Cette stratégie comporte toutefois des risques. De nombreux membres de l’OPEP dépendent fortement des revenus pétroliers pour financer les dépenses publiques et les programmes sociaux. Des pays comme le Venezuela, l’Iran, le Kazakhstan et l’Algérie ont besoin de prix nettement plus élevés pour équilibrer leur budget national. Des prix bas prolongés pourraient mettre à mal les finances publiques et accroître la vulnérabilité économique.
Sanctions et commerce parallèle
Les sanctions imposées à la Russie après son invasion de l’Ukraine devaient, selon les prévisions générales, retirer des volumes importants de pétrole brut des marchés mondiaux. Au lieu de cela, une grande partie de ce pétrole a continué à circuler par des canaux alternatifs.
Une « flotte noire » croissante de pétroliers — souvent des navires plus anciens opérant avec des structures de propriété opaques — transporte le pétrole brut sanctionné en dehors des centres de fixation des prix traditionnels liés à l’Occident. Ce commerce parallèle a réorienté l’offre vers les acheteurs asiatiques, notamment la Chine, qui a augmenté ses réserves stratégiques ces dernières années.
Il en résulte une restructuration plutôt qu’une réduction de l’offre mondiale. Le pétrole qui était autrefois acheminé vers l’Europe emprunte désormais des voies différentes, ce qui complique les efforts visant à limiter la disponibilité sur le marché.
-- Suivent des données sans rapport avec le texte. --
-- ==== Sys2Proof/Machine/Atomic.lean ====
section
/-! DEFINITION. Atomic operations (Table 13-4), the place where each executes (R112, R115, R116, R122, R276), and the
meanings of OPC 0x05 (R274, R275). -/

namespace Sys2Proof.Machine

/-! ## The operations -/

/-- round(old + b) with RNE (R57, R58). -/
def faddBits (f : Fmt) (a b : Nat) : Nat × BitVec 5 := f.add .rne (f.val a) (f.val b)

/-- Table 13-4 on n bytes: new value, whether it is written, flags. -/
def AtOp.apply (op : AtOp) (n old b c : Nat) : Nat × Bool × BitVec 5 :=
  let w := 8 * n
  match op with
  | .add => ((old + b) % 2 ^ w, true, 0)
  | .min => (if signed w old ≤ signed w b then old else b, true, 0)
  | .max => (if signed w old ≤ signed w b then b else old, true, 0)
  | .minu => (Nat.min old b, true, 0)
  | .maxu => (Nat.max old b, true, 0)
  | .and => (old &&& b, true, 0)
  | .or => (old ||| b, true, 0)
  | .xor => (old ^^^ b, true, 0)
  | .swp => (b, true, 0)
  | .cas | .cas2 => (b, old == c, 0)
  | .fadd => let r := faddBits (if n = 4 then .f32 else .f64) old b; (r.1, true, r.2)
  | .inc => (if b ≤ old then 0 else (old + 1) % 2 ^ w, true, 0)

/-- Bytes of an atomic. -/
def AtOp.bytes (op : AtOp) (dw : Bool) : Nat :=
  match op with
  | .cas2 => 16
  | _ => if dw then 8 else 4

/-- What gd receives from the old value (R275). -/
def AtOp.result (op : AtOp) (n old : Nat) : Word :=
  if n = 4 then (if op = .fadd then BitVec.ofNat 64 old else BitVec.ofInt 64 (signed 32 old)) else BitVec.ofNat 64 old

def Order.acquires : Order → Bool
  | .acq | .ar => true
  | _ => false

def Order.releases : Order → Bool
  | .rel | .ar => true
  | _ => false

/-! ## A line of the L2 -/

/-- Words of 8 bytes that byte enables cover. -/
def covers8 (be : BitVec 64) : BitVec 8 :=
  BitVec.ofNat 8 ((List.range 8).foldl (fun a i => if be.extractLsb' (8 * i) 8 = 255 then a + 2 ^ i else a) 0)

/-- A line after a write at stamp w (R122, R132). -/
def L2Line.write (x : L2Line) (w : Nat) (data : LineData) (be : BitVec 64) : L2Line :=
  { x with
    data := mergeLine x.data data be, valid := x.valid ||| wordsTouched be, dirty := x.dirty ||| wordsTouched be
    foreign := x.foreign &&& ~~~(wordsCovered be)
    poison := x.poison && be != BitVec.allOnes 64, st := .m, wts := w, rts := w, hold := false, pw := x.pw &&& ~~~(covers8 be) }

/-- Core k performs a write in its cluster's L2: its own L1D copy goes (R122). -/
def State.l2Put (s : State) (k l : Nat) (x : L2Line) (w : Nat) (data : LineData) (be : BitVec 64) : State :=
  let s := s.setL2 (clusterOf k) l (x.write w data be)
  (s.modCore k fun c => { c with l1d := SMap.del c.l1d l }).wakeMem (inCluster (clusterOf k))

/-- The bytes of an atomic in a line. -/
def oldIn (d : LineData) (off n : Nat) : Nat := bytesNat (lineBytes d off n)

/-- An atomic executed in the cluster L2: a load followed by a store under one hold (R122); one that acquires a foreign word does as
a load does (R257). DEDUCED: log entries 18, 24. -/
def atomicL2 (k l va : Nat) (op : AtOp) (n b c : Nat) (acq rel : Bool) (key : Nat) : M (BitVec 128 × BitVec 5) := do
  let s ← get
  let cl := clusterOf k
  let off := va % 64
  let be := beOf off n
  match s.l2 cl l with
  | none => throw (.wait .memory)
  | some x => do
    let mine := (s.me.sent.bind (·.stamp))
    waitIf (x.hold && mine.isNone) .memory
    if x.poison || (List.range 8).any (fun i => x.pw.getLsbD i && be.extractLsb' (8 * i) 8 != 0) then
      throw (.trap { cause := .ue, tval := BitVec.ofNat 64 va })
    if wordsTouched be &&& ~~~x.valid != 0 then
      set (s.postHome (fieldOf k) { id := 0, kind := .merge, cl := cl, core := k, cx := some s.cur, line := l })
      throw (.wait .memory)
    let len := bits ((s.core k).reg 0x9A4) 0 16
    let gap := bits ((s.core k).reg 0x9A4) 16 8
    match mine with
    | none => do
      let m ← if acq then forcePublish (marksOn x.marks off n) k else pure 0
      if rel then overMark x.marks off n s.me.task.tid
      let x := if acq then { x with marks := x.marks.filter (fun y => y.core == k || !inList (y.off / 8) (words8 off n))
                                    wts := Nat.max x.wts m } else x
      let x := x.loadStamp (s.pts k) len
      modify fun s => s.raisePts k x.wts
      let s ← get
      let w := Nat.max (s.pts k) (x.rts + 1)
      if w - s.pts k ≤ gap && decide (s.pts k < w) then
        set ((s.setL2 cl l { x with hold := true }).modCtx s.cur fun y =>
          { y with sent := some { id := s.fresh, atomic := true, key := key, stamp := some w } })
        throw (.wait .memory)
      set ((s.setL2 cl l x).raisePts k w)
    | some w => waitIf (s.pts k < w) .memory
    let s ← get
    match s.l2 cl l with
    | none => throw (.wait .memory)
    | some x => do
      let w := mine.getD (Nat.max (s.pts k) (x.rts + 1))
      let old := oldIn x.data off n
      let (new, wr, fl) := AtOp.apply op n old b c
      let x := if rel then { x with marks := unmark x.marks off n } else x
      let s := if wr then s.l2Put k l x w (placeBytes (natBytes new n) off) be else s.l2Put k l x w 0 0
      set (s.setMe { s.me with sent := none })
      if acq && x.foreign &&& wordsTouched be != 0 then acquireAll
      return (BitVec.ofNat 128 old, fl)

/-! ## Placement (R112, R116) -/

/-- The line belongs to a tile in T-E or T-S owned in a cluster: its atomics are placed there. -/
def State.tileNear (s : State) (f cl l : Nat) : Bool :=
  match (s.hline f l).tile with
  | none => false
  | some t => match SMap.find? (s.field f).tiles t with
    | none => false
    | some t => t.ownerCl f == cl

/-- The predictor's counter of a line. -/
def predKey (l : Nat) : Nat := sliceOf l * 1024 + (keyVa l / 4096 % 1024 ^^^ keyVa l / 2 ^ 22 % 1024)

/-- DEDUCED: log entry 24. -/
def State.predictor (s : State) (f l : Nat) : Nat :=
  (SMap.get (s.field f).pred (predKey l) (s.field f).predInit).toNat

/-- Some cluster other than the requester holds the line in E, M or O. -/
def DirSt.ownedByOther (d : DirSt) (j : Nat) : Bool :=
  match d with
  | .e k | .m k | .o k _ => k != j
  | _ => false

/-- The update of the counter before an atomic of cluster j is placed (R116). -/
def State.predict (s : State) (f j l : Nat) (waiting : Bool) : State :=
  let d := (s.hline f l).dir
  let v := s.predictor f l
  let v' := if d.ownedByOther j || waiting then min 3 (v + 1)
    else if d.holders.all (· == j) then v - 1 else v
  s.modField f fun fd => { fd with pred := SMap.put fd.pred (predKey l) (BitVec.ofNat 2 v') }

/-- An atomic at the bank ALU on the home's whole copy: old value and flags (R115). -/
def State.homeApply (s : State) (f l off : Nat) (op : AtOp) (n b c : Nat) : State × Nat × BitVec 5 :=
  let h := s.hline f l
  let old := oldIn h.data off n
  let (new, wr, fl) := AtOp.apply op n old b c
  (if wr then s.setHline f l (h.absorb (placeBytes (natBytes new n) off) (beOf off n) false) else s, old, fl)

/-- An atomic to paged memory of the field, by a context. -/
def atomicPaged (asid : BitVec 16) (va : Nat) (op : AtOp) (dw : Bool) (n b c : Nat) (pl : Place) (acq rel : Bool)
    (key : Nat) : M (BitVec 128 × BitVec 5) := do
  let s ← get
  let k := s.myCore
  let f := s.myField
  let l := lineKey asid va
  waitIf ((s.core k).sq.any fun e => lineKey e.asid e.va == l) .drain
  if (s.me.sent.bind (·.stamp)).isSome then return ← atomicL2 k l va op n b c acq rel key
  match ← takeReply key with
  | some r => do
    if acq then acquireAll
    return r
  | none => do
    let s ← get
    let pl := if pl = .adaptive ∧ ((s.field f).reg 0x981).getLsbD 3 = false then Place.home else pl
    let near := pl == .near || s.tileNear f s.myCl l
    let here := match s.l2 s.myCl l with
      | some x => x.st == .m || x.st == .e
      | none => false
    if here && (near || pl == .adaptive) then return ← atomicL2 k l va op n b c acq rel key
    waitIf ((s.cluster s.myCl).incoming l) .memory
    let b' : BitVec 128 := BitVec.ofNat 128 b
    let c' : BitVec 128 := BitVec.ofNat 128 c
    let adaptive := pl == .adaptive && !near
    set (s.postHome f { id := 0, kind := .atomic op dw b' c' near adaptive, cl := s.myCl, core := k, cx := some s.cur
                        line := l, off := va % 64 })
    modMe fun y => { y with sent := some { id := s.fresh, atomic := true, key := key } }
    throw (.wait .memory)

/-! ## Banks -/

/-- An atomic at the bank of a core memory: full/empty bits unchanged. -/
def atomicCore (k off va : Nat) (op : AtOp) (n b c : Nat) (acq rel : Bool) : M (BitVec 128 × BitVec 5) := do
  let s ← get
  if acq then
    let _ ← forcePublish (marksOn (s.core k).cmarks off n) s.myCore
    modify fun s => s.modCore k fun x =>
      { x with cmarks := x.cmarks.filter fun m => m.core == s.myCore || !inList (m.off / 8) (words8 off n) }
  if rel then overMark (s.core k).cmarks off n s.me.task.tid
  modify fun s => s.serveFe k
  let old := bytesNat (← cmemRead k off n va)
  let (new, wr, fl) := AtOp.apply op n old b c
  modify fun s => s.modCore k fun x =>
    let x := if rel then { x with cmarks := unmark x.cmarks off n } else x
    if wr then x.writeMem off (natBytes new n) else x
  if acq then acquireAll
  return (BitVec.ofNat 128 old, fl)

/-- An atomic at the bank ALU of field shared memory (R115). -/
def atomicShared (off : Nat) (op : AtOp) (n b c : Nat) (acq rel : Bool) : M (BitVec 128 × BitVec 5) := do
  let s ← get
  let f := s.myField
  if acq then
    let _ ← forcePublish (marksOn (s.field f).shmMarks off n) s.myCore
    modify fun s => s.modField f fun x =>
      { x with shmMarks := x.shmMarks.filter fun m => m.core == s.myCore || !inList (m.off / 8) (words8 off n) }
  if rel then overMark (s.field f).shmMarks off n s.me.task.tid
  let old := bytesNat (Mem.readBytes (s.field f).shm off n)
  let (new, wr, fl) := AtOp.apply op n old b c
  modify fun s => s.modField f fun x =>
    let x := if rel then { x with shmMarks := unmark x.shmMarks off n } else x
    if wr then { x with shm := Mem.writeBytes x.shm off (natBytes new n) } else x
  if acq then acquireAll
  return (BitVec.ofNat 128 old, fl)

/-! ## One atomic of a context -/

/-- An atomic at a checked place: release first, the indivisible step, then the acquire (R275). The old value and the
flags. -/
def atomicAt (sp : Space) (asid : BitVec 16) (va : Nat) (op : AtOp) (dw : Bool) (b c : Nat) (pl : Place) (ord : Order)
    (sc : Scope) (key : Nat) : M (BitVec 128 × BitVec 5) := do
  let n := AtOp.bytes op dw
  match sp with
  | .paged => do
    if Order.releases ord then drainStores sc
    atomicPaged asid va op dw n b c pl (Order.acquires ord) (Order.releases ord) key
  | .core k off => do
    if Order.releases ord then drainStores sc
    atomicCore k off va op n b c (Order.acquires ord) (Order.releases ord)
  | .shared off => do
    if Order.releases ord then drainStores sc
    atomicShared off op n b c (Order.acquires ord) (Order.releases ord)
  | .peer slot off => do
    let o ← orderBeyond slot (if ord = .rlx then none else some sc)
    if o.isSome && Order.releases ord then drainStores sc
    let r ← peerAsk slot off (.atomic op dw (BitVec.ofNat 128 b) (BitVec.ofNat 128 c)) key
    if o.isSome && Order.acquires ord then acquireAll
    return r
  | .hole => throw (.trap { cause := .bounds, tval := BitVec.ofNat 64 va })

/-- Value and comparand of an atomic from its registers (R275). -/
def atomicArgs (op : AtOp) (n : Nat) (c : Ctx) (d b : GReg) : Nat × Nat :=
  match op with
  | .cas2 => ((c.rg b).toNat + 2 ^ 64 * (c.rg (b + 1)).toNat, (c.rg d).toNat + 2 ^ 64 * (c.rg (d + 1)).toNat)
  | _ => ((c.rg b).toNat % 2 ^ (8 * n), (c.rg d).toNat % 2 ^ (8 * n))

/-- Writes the old value to gd, or to the pair of ACAS2. -/
def Ctx.putOld (c : Ctx) (op : AtOp) (n : Nat) (d : GReg) (old : BitVec 128) : Ctx :=
  match op with
  | .cas2 => (c.wg d (old.setWidth 64)).wg (d + 1) (old.extractLsb' 64 64)
  | _ => c.wg d (AtOp.result op n old.toNat)

/-- An atomic of OPC 0x05. -/
def doAtomic (op : AtOp) (m : AtMode) (d a b : GReg) (e : BitVec 32) : M Flow := do
  let c ← me
  let n := AtOp.bytes op m.dw
  let va := effAddr c a e
  let (x, y) := atomicArgs op n c d b
  let (sp, asid) ← access va n n .atomic
  let (old, fl) ← atomicAt sp asid va op m.dw x y m.pl m.ord m.sc 0
  modMe fun c => (c.putOld op n d old).orFlags fl
  return .next

/-! ## Meanings -/

def execAadd (h : Hdr) (m : AtMode) (d a b : GReg) (e : BitVec 32) (s : State) : Out := runIsa h (doAtomic .add m d a b e) s
def execAmin (h : Hdr) (m : AtMode) (d a b : GReg) (e : BitVec 32) (s : State) : Out := runIsa h (doAtomic .min m d a b e) s
def execAmax (h : Hdr) (m : AtMode) (d a b : GReg) (e : BitVec 32) (s : State) : Out := runIsa h (doAtomic .max m d a b e) s
def execAminu (h : Hdr) (m : AtMode) (d a b : GReg) (e : BitVec 32) (s : State) : Out :=
  runIsa h (doAtomic .minu m d a b e) s
def execAmaxu (h : Hdr) (m : AtMode) (d a b : GReg) (e : BitVec 32) (s : State) : Out :=
  runIsa h (doAtomic .maxu m d a b e) s
def execAand (h : Hdr) (m : AtMode) (d a b : GReg) (e : BitVec 32) (s : State) : Out := runIsa h (doAtomic .and m d a b e) s
def execAor (h : Hdr) (m : AtMode) (d a b : GReg) (e : BitVec 32) (s : State) : Out := runIsa h (doAtomic .or m d a b e) s
def execAxor (h : Hdr) (m : AtMode) (d a b : GReg) (e : BitVec 32) (s : State) : Out := runIsa h (doAtomic .xor m d a b e) s
def execAswp (h : Hdr) (m : AtMode) (d a b : GReg) (e : BitVec 32) (s : State) : Out := runIsa h (doAtomic .swp m d a b e) s
def execAcas (h : Hdr) (m : AtMode) (d a b : GReg) (e : BitVec 32) (s : State) : Out := runIsa h (doAtomic .cas m d a b e) s
def execAcas2 (h : Hdr) (m : AtMode) (d a b : GReg) (e : BitVec 32) (s : State) : Out :=
  runIsa h (doAtomic .cas2 m d a b e) s
def execAfadd (h : Hdr) (m : AtMode) (d a b : GReg) (e : BitVec 32) (s : State) : Out :=
  runIsa h (doAtomic .fadd m d a b e) s
def execAinc (h : Hdr) (m : AtMode) (d a b : GReg) (e : BitVec 32) (s : State) : Out := runIsa h (doAtomic .inc m d a b e) s

end Sys2Proof.Machine
end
La géopolitique ne garantit plus une flambée des prix
L’un des changements les plus notables de ces dernières années est l’affaiblissement du lien historique entre les crises géopolitiques et les hausses de prix soutenues.
Les tensions impliquant l’Iran, l’incertitude politique à Caracas et d’autres perturbations régionales ont déclenché une volatilité à court terme. Cependant, les prix ont eu du mal à maintenir leur dynamique haussière sur un marché qui perçoit une offre excédentaire importante.
L’abondance des barils a tempéré la « prime de risque » qui accompagnait autrefois l’instabilité dans les principales régions productrices.
Implications économiques plus larges
Les prix du pétrole ont une influence qui va bien au-delà du secteur de l’énergie. Ils affectent les coûts de transport, les tarifs aériens, les intrants manufacturiers et la distribution alimentaire. La baisse des prix peut atténuer les pressions inflationnistes, ce qui peut influencer la politique des banques centrales et les taux d’intérêt.
Pour les pays importateurs de pétrole, un pétrole brut moins cher peut soutenir la croissance économique et réduire les déficits commerciaux. Pour les pays exportateurs, cependant, une faiblesse prolongée pose des défis fiscaux et politiques.
Dans le même temps, la croissance continue de la production mondiale de pétrole soulève des questions sur le rythme de la transition énergétique. Alors que les gouvernements poursuivent leurs objectifs climatiques, la production reste forte, ce qui met en évidence la tension entre les incitations économiques et les engagements environnementaux.
Un marché redéfini par la concurrence
La caractéristique déterminante du marché pétrolier actuel n’est pas la rareté, mais la concurrence. La diversification des producteurs, l’évolution des routes commerciales et le rééquilibrage stratégique opéré par les exportateurs traditionnels ont créé un système plus fragmenté et plus dynamique.
La persistance de cette période de surabondance dépendra des décisions d’investissement futures, des développements géopolitiques et des tendances de la demande mondiale. Pour l’instant, cependant, l’équilibre des pouvoirs a changé.
Il y a plus de barils sur le marché que le monde n’en a actuellement besoin, et cet excédent est en train de remodeler le paysage énergétique mondial d’une manière qui pourrait persister pendant des années.